Lorenz used a single radio transmitter at 33,33 MHz (Anflugfunkfeuer) and three antennas placed in a line parallel to the end of the runway. The center antenna was always powered, while the other two were switched on and off in turn, fed from a common signal. With two of the antennas powered, the presence of the third resulted in a "kidney" shaped broadcast pattern centered on one of the two "side" antennas. The broadcast was switched so that the left antenna, as seen looking toward the runway on approach, was turned on only briefly, sending a series of "dots" 1/8 of a second long repeating once a second. When the left antenna was switched off the signal was sent to the right antenna instead, broadcasting a series of 7/8th second long "dashes". The signal could be detected for some distance off the end of the runway, as much as 30 km. The Lorenz obtained a sharper beam than could be created by an aerial array by having two lobes of signal.〔R. V. Jones, ''Most Secret War: British Scientific Intelligence 1939-1945'', Hodder and Stoughton, 1979 ISBN 0-340-24169-1 Chapter 11 ''The Crooked Leg''〕
A pilot approaching the runway would tune his radio to the broadcast frequency and listen for the signal. If he heard a series of dots, he knew he was off the runway centerline to the left (the ''dot-sector'') and had to turn to the right to line up with the runway. If he was to the right, he would hear a series of dashes instead (the ''dash-sector''), and turned left. The key to the operation of the system was an area in the middle where the two signals overlapped. The dots of the one signal "filled in" the dashes of the other, resulting in a steady tone known as the ''equi-signal''. By adjusting his path until he heard the equi-signal, the pilot could align his aircraft with the runway for landing.
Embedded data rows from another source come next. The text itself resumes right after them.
-- ==== Sys2Proof/Certificates/Slice0/Obligations.lean ====
section
/-! DEFINITION. The statements about the module, each a proposition; OBLIGATIONS.json lists them. -/

open Sys2Proof Sys2Proof.Machine

/-- R230 (NOP), R231, R232: NOP does nothing; LIT pushes its immediate sign-extended; LITH with P = 0 and P = 1 replaces the upper bits of the top
entry; ADDI adds its immediate. Each goes on at the next word and changes nothing else. -/
def Obligations.LiteralsAndAddi : Prop :=
  ∀ (s : State) (c : CoreId) (f : BitVec 26), s.m.standsReady c →
    (fld f 25 6 = 0 → completes (.nop c f) s fun t => s.m.went t c (·.took 0 [])) ∧
    (fld f 25 24 = 0 → s.m.holdsOps c [] 1 → completes (.lit c f) s fun t => s.m.went t c (·.took 0 [(f.setWidth 24).signExtend 64])) ∧
    (∀ x, s.m.holdsOps c [x] 0 → fld f 25 24 = 0 →
      completes (.lith c f) s fun t => s.m.went t c (·.took 1 [((f.setWidth 24) ++ (x.setWidth 24)).signExtend 64])) ∧
    (∀ x, s.m.holdsOps c [x] 0 → fld f 25 24 = 1 → fld f 23 16 = 0 →
      completes (.lith c f) s fun t => s.m.went t c (·.took 1 [(f.setWidth 16) ++ (x.setWidth 48)])) ∧
    (∀ x, s.m.holdsOps c [x] 0 → completes (.addi c f) s fun t => s.m.went t c (·.took 1 [x + f.signExtend 64]))

/-- R233, R234: every function of ALU, with its result; ALU takes its operands and leaves the result on top. -/
def Obligations.AluResults : Prop :=
  ∀ (s : State) (c : CoreId) (f : BitVec 26) (x y z : W64), s.m.standsReady c → fld f 25 12 = 0 →
    let fn := fld f 5 0
    let sh := fld f 11 6
    let does (n : Nat) (r : W64) : Prop := completes (.alu c f) s fun t => s.m.went t c (·.took n [r])
    (∀ g, (fn, g) ∈ aluOfTwo → sh = 0 → s.m.holdsOps c [y, x] 0 → does 2 (g x y)) ∧
    (∀ g, (fn, g) ∈ aluOfOne → s.m.holdsOps c [x] 0 → does 1 (g sh x)) ∧
    (fn = 0x0C → sh = 0 → s.m.holdsOps c [x] 0 → does 1 (~~~ x)) ∧
    (fn = 0x0D → sh = 0 → s.m.holdsOps c [x] 0 → does 1 (0 - x)) ∧
    (fn = 0x20 → sh = 0 → s.m.holdsOps c [x] 0 → ∃ r, r ≤ 64 ∧ x.toNat < 2 ^ (64 - r) ∧ (r < 64 → 2 ^ (63 - r) ≤ x.toNat) ∧ does 1 (w64 r)) ∧
    (fn = 0x21 → sh = 0 → s.m.holdsOps c [x] 0 → ∃ r, r ≤ 64 ∧ x.toNat % 2 ^ r = 0 ∧ (r < 64 → x.toNat.testBit r = true) ∧ does 1 (w64 r)) ∧
    (fn = 0x22 → sh = 0 → s.m.holdsOps c [x] 0 → does 1 (w64 ((List.range 64).filter fun i => x.toNat.testBit i).length)) ∧
    (fn = 0x23 → sh = 0 → s.m.holdsOps c [z, y, x] 0 → does 3 (if z = 0 then y else x))

/-- R235, R219: every function of STK, with what it takes and leaves on either stack. -/
def Obligations.StackFunctions : Prop :=
  ∀ (s : State) (c : CoreId) (f : BitVec 26) (x y z : W64), s.m.standsReady c → fld f 25 10 = 0 →
    let fn := fld f 5 0
    let n := fld f 9 6
    let b := (s.m.core c).bank
    let does (g : Bank → Bank) : Prop := completes (.stk c f) s fun t => s.m.went t c g
    (∀ taken left, (fn, taken, left) ∈ stkOn x y z → n = 0 → s.m.holdsOps c taken 2 → does (·.took taken.length left)) ∧
    (∀ xs, fn = 7 → xs.length = n → s.m.holdsOps c (xs ++ [x]) 1 → does (·.took 0 [x])) ∧
    (n = 0 → s.m.holdsOps c [x] 0 → s.m.holdsRets c [] 1 → fn = 0x0A → does fun b => { b.took 1 [] with rets := x :: b.rets }) ∧
    (n = 0 → s.m.holdsOps c [] 1 → s.m.holdsRets c [x] 0 → fn = 0x0B → does fun b => { b.took 0 [x] with rets := b.rets.drop 1 }) ∧
    (n = 0 → s.m.holdsOps c [] 1 → s.m.holdsRets c [x] 0 → fn = 0x0C → does (·.took 0 [x])) ∧
    (n = 0 → s.m.holdsOps c [] 1 → (fn = 0x0D → does (·.took 0 [w64 b.depth])) ∧ (fn = 0x0E → does (·.took 0 [w64 b.rdepth])) ∧
      (fn = 0x0F → does (·.took 0 [0])) ∧ (fn = 0x10 → does (·.took 0 [0])) ∧ (fn = 0x11 → does (·.took 0 [b.pc])))

/-- R238, R263 to R268: CMOV copies a cap with its tag; CGETBASE, CGETLEN, CGETPERM, CGETOTYPE and CGETTAG push a field; CCLR clears a tag; CTEST pushes
whether an access passes the tag, seal and bound checks. R238, R228: CBOUND narrows a range, CPERM masks permissions, CSEAL and CUNSEAL set and clear
the object type; the tag, and every other field of the cap, stays. No cap instruction widens a range or adds a permission. -/
def Obligations.CapInstructions : Prop :=
  (∀ (s : State) (c : CoreId) (f : BitVec 26) (x n : W64), s.m.standsReady c → fld f 16 6 = 0 → fld f 19 17 = 0 →
    let cd := fld f 25 23
    let k := (s.m.core c).bank.cap (fld f 22 20)
    let pushes (i : Instr) (v : Nat) : Prop := s.m.holdsOps c [] 1 → cd = 0 → completes i s fun t => s.m.went t c (·.took 0 [w64 v])
    (completes (.cmov c f) s fun t => s.m.went t c fun b => (b.took 0 []).setCap cd k) ∧
    pushes (.cgetbase c f) k.base ∧ pushes (.cgetlen c f) k.len ∧ pushes (.cgetperm c f) k.perms ∧ pushes (.cgetotype c f) k.otype ∧
    pushes (.cgettag c f) (if k.tag then 1 else 0) ∧
    (fld f 22 20 = 0 → completes (.cclr c f) s fun t => s.m.went t c fun b => (b.took 0 []).setCap cd { b.cap cd with tag := false }) ∧
    (s.m.holdsOps c [n, x] 0 → cd = 0 → completes (.ctest c f) s fun t => s.m.went t c
      (·.took 2 [if k.tag = true ∧ k.otype = 0 ∧ k.base ≤ x.toNat ∧ x.toNat + n.toNat ≤ k.top then 1 else 0]))) ∧
  (∀ (s : State) (c : CoreId) (f : BitVec 26) (x n : W64), s.m.standsReady c → fld f 16 6 = 0 →
    let cd := fld f 25 23
    let k := (s.m.core c).bank.cap (fld f 22 20)
    let key := (s.m.core c).bank.cap (fld f 19 17)
    k.tag = true → k.isGlove = false →
    (s.m.holdsOps c [n, x] 0 → fld f 19 17 = 0 → k.otype = 0 → k.base ≤ x.toNat → x.toNat + n.toNat ≤ k.top → x.toNat < 2 ^ 48 →
      completes (.cbound c f) s fun t => ∃ k', s.m.went t c (fun b => (b.took 2 []).setCap cd k') ∧ k'.tag = true ∧ k'.base = x.toNat ∧
        k'.len = n.toNat ∧ k'.perms = k.perms ∧ k'.otype = 0 ∧ k'.type = k.type) ∧
    (s.m.holdsOps c [x] 0 → fld f 19 17 = 0 → k.otype = 0 →
      completes (.cperm c f) s fun t => ∃ k', s.m.went t c (fun b => (b.took 1 []).setCap cd k') ∧ k'.tag = true ∧
        k'.perms = k.perms &&& x.toNat ∧ k'.base = k.base ∧ k'.len = k.len ∧ k'.otype = 0 ∧ k'.type = k.type) ∧
    (key.tag = true → key.isGlove = false → key.otype = 0 → 1 ≤ key.base → key.base ≤ 65535 →
      (k.otype = 0 → key.has pSEAL = true →
        completes (.cseal c f) s fun t => ∃ k', s.m.went t c (fun b => (b.took 0 []).setCap cd k') ∧ k'.tag = true ∧ k'.otype = key.base ∧
          k'.base = k.base ∧ k'.len = k.len ∧ k'.perms = k.perms) ∧
      (k.otype = key.base → key.has pUNSEAL = true →
        completes (.cunseal c f) s fun t => ∃ k', s.m.went t c (fun b => (b.took 0 []).setCap cd k') ∧ k'.tag = true ∧ k'.otype = 0 ∧
          k'.base = k.base ∧ k'.len = k.len ∧ k'.perms = k.perms)))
Two small marker beacons were also used: one 300 m off the end of runway, the ''HEZ'' (Haupteinflugzeichen), and another 3 km away, the ''VEZ'' (Voreinflugzeichen), both were broadcast on 38 MHz and modulated at 1700 and 700 Hz, respectively. These signals were broadcast directly upward, and would be heard briefly as the aircraft flew over them. To approach the runway, the pilot would fly to a published altitude and then use the main directional signals to line up with the runway and started flying toward it. When he flew over the VEZ he would start descending on a standard glide slope, continuing to land or abort at the HEZ depending on whether or not he could see the runway.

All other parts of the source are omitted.